--- Record extracts ---

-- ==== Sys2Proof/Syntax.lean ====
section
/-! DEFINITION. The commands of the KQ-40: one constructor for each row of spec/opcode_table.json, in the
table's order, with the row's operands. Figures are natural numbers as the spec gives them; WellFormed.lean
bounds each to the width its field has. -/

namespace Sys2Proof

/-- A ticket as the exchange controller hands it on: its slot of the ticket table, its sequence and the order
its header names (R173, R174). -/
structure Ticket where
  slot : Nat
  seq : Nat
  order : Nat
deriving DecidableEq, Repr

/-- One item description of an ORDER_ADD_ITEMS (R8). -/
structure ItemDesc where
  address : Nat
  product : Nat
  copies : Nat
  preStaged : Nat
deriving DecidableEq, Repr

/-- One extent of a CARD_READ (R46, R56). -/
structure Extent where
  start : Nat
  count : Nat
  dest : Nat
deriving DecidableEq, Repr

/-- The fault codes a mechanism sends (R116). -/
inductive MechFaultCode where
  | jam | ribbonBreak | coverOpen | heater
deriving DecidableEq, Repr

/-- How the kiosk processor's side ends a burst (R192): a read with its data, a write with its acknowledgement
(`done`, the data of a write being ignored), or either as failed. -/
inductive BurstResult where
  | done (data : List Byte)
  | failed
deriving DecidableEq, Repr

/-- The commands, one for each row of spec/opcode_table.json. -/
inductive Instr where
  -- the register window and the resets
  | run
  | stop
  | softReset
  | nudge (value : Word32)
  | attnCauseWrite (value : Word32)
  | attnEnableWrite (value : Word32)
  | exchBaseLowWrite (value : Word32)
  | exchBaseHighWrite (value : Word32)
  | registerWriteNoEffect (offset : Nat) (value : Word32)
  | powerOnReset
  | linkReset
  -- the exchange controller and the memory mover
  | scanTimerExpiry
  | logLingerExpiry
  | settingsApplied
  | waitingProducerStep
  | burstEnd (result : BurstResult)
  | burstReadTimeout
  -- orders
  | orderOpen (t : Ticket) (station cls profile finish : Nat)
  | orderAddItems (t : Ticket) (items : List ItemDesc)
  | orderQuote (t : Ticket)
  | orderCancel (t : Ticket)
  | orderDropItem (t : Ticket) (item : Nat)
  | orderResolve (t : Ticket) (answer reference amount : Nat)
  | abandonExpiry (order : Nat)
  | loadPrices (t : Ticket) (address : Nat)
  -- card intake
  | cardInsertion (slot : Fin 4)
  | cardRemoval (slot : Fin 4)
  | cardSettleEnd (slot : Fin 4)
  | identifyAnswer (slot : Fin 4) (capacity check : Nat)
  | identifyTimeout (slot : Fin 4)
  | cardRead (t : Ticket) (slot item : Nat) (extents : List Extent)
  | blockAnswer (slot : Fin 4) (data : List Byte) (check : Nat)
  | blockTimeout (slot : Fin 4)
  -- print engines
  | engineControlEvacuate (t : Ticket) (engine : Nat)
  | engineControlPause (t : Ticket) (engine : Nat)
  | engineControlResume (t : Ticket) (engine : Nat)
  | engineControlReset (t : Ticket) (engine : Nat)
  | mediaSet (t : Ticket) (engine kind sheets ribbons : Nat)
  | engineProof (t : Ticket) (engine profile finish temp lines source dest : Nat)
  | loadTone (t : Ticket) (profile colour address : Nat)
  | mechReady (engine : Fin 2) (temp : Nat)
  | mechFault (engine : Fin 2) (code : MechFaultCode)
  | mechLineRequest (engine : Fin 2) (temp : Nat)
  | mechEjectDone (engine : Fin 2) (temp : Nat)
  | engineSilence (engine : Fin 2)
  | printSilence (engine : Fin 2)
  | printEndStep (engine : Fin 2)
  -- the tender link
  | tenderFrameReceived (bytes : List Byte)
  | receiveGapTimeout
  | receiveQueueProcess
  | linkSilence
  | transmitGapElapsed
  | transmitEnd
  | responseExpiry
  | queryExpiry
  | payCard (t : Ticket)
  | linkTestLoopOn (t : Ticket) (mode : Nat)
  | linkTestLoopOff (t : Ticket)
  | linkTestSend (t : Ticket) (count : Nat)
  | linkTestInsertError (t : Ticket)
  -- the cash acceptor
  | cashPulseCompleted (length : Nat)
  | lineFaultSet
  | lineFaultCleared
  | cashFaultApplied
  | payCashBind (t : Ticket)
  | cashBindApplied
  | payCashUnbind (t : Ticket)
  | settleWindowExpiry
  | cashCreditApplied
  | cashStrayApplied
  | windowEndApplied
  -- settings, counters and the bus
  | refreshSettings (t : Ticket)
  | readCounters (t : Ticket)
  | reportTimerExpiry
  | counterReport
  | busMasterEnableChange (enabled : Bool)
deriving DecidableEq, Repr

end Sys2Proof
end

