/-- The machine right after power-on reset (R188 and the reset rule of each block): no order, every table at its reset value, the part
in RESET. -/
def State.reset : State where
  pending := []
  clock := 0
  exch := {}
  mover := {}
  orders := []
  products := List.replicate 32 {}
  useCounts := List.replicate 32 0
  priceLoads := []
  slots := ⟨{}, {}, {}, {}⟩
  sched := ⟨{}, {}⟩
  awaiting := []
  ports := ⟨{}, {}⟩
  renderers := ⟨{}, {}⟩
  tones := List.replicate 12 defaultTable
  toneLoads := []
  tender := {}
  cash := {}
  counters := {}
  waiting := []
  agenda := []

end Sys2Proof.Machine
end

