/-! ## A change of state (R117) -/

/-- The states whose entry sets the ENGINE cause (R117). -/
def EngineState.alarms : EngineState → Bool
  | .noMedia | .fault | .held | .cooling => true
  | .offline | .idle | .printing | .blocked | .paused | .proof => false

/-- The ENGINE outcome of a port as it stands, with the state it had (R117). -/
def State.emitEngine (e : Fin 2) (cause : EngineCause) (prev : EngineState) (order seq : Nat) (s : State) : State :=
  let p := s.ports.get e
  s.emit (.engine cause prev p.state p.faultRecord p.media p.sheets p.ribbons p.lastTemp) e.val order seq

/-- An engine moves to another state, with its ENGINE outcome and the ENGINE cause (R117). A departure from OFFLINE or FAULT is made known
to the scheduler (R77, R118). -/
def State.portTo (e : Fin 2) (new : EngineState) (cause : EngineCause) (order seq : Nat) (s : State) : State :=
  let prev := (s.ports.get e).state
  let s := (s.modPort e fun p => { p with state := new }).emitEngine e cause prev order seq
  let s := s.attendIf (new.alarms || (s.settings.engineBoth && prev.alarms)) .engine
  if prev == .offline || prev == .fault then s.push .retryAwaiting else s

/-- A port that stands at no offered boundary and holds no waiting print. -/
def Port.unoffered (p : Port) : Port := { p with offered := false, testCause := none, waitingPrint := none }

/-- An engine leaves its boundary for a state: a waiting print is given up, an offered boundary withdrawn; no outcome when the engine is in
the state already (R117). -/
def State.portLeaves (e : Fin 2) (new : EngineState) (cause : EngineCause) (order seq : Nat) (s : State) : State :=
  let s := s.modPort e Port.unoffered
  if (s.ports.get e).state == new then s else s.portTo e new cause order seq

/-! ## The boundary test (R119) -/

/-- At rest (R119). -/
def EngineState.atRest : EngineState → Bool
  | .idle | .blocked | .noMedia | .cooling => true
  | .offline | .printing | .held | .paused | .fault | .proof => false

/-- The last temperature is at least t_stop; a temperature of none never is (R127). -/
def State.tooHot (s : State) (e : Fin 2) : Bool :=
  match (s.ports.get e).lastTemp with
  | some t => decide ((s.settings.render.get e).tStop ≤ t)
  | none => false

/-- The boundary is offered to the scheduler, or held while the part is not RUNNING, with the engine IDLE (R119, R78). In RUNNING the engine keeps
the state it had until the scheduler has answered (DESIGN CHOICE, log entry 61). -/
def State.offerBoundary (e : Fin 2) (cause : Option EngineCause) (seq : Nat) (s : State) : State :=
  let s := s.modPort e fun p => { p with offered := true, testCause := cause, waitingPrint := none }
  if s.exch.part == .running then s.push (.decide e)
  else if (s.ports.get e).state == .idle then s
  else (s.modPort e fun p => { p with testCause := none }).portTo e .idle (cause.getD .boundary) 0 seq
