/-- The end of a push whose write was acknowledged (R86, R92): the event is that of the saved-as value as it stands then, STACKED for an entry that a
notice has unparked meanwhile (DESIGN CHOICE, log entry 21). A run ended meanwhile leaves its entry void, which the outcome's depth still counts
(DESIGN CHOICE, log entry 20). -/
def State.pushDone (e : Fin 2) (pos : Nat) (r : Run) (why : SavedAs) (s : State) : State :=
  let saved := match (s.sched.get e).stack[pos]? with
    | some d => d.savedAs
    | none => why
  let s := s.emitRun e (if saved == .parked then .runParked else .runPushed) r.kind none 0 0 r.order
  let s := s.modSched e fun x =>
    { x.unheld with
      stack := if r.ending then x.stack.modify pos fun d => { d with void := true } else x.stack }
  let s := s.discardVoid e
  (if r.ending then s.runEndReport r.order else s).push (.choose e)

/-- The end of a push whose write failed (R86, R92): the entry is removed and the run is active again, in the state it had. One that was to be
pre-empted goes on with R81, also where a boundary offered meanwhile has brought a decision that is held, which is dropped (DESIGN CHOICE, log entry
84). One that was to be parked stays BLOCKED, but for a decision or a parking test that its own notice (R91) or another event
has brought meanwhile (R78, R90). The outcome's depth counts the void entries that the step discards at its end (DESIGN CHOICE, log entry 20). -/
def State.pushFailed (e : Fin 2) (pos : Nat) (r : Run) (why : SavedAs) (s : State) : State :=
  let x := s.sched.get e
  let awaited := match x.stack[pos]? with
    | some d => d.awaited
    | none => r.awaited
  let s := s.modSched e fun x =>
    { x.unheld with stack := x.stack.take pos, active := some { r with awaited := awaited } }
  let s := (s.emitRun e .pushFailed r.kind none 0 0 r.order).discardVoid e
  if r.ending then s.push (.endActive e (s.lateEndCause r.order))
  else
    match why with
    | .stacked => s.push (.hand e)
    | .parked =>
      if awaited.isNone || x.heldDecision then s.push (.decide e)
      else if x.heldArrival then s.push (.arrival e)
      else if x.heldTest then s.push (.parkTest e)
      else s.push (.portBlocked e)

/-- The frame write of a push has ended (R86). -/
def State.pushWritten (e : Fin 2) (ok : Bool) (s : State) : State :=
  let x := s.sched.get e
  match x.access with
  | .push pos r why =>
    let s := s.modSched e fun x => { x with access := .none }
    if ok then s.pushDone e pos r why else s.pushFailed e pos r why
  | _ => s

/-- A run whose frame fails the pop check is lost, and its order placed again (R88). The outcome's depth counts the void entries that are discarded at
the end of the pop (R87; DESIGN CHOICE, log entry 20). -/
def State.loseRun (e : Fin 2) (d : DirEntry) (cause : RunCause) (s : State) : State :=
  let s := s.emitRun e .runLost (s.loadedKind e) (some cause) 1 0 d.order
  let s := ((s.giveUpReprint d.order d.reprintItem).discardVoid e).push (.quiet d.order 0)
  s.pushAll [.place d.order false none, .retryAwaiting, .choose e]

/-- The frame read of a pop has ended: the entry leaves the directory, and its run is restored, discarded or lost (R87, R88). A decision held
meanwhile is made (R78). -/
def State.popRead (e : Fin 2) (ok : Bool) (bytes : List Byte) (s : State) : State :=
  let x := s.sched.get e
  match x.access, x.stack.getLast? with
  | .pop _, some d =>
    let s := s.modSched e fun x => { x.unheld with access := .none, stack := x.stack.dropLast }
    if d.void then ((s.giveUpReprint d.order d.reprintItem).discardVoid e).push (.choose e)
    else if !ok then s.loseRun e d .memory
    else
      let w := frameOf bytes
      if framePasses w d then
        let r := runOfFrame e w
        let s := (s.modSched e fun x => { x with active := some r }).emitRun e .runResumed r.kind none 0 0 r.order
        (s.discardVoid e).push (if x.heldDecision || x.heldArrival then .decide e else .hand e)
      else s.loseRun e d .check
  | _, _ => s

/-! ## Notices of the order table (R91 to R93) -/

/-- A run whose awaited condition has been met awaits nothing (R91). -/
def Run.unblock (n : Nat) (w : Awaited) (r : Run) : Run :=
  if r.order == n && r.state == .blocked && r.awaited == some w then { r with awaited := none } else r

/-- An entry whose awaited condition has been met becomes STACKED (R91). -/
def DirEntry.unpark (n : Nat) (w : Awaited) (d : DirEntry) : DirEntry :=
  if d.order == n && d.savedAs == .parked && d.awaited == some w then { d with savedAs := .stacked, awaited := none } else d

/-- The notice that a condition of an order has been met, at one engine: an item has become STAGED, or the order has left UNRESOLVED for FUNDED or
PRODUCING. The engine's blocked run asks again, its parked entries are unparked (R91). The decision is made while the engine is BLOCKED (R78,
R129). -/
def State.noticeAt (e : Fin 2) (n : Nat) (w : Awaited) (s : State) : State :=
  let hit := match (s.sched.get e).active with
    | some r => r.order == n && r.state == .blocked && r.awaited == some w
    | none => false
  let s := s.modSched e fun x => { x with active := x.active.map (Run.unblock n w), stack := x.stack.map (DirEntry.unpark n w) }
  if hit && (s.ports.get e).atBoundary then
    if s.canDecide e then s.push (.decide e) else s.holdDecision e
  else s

---

## [Requirement]
Copy the records above exactly, beginning at the line that contains "pos r why =>" and stopping after the line that contains "let s := s.emitRun e .runLost".

## [Response]
  | .push pos r why =>
    let s := s.modSched e fun x => { x with access := .none }
    if ok then s.pushDone e pos r why else s.pushFailed e pos r why
  | _ => s

/-- A run whose frame fails the pop check is lost, and its order placed again (R88). The outcome's depth counts the void entries that are discarded at
the end of the pop (R87; DESIGN CHOICE, log entry 20). -/
def State.loseRun (e : Fin 2) (d : DirEntry) (cause : RunCause) (s : State) : State :=
  let s := s.emitRun e .runLost (s.loadedKind e) (some cause) 1 0 d.order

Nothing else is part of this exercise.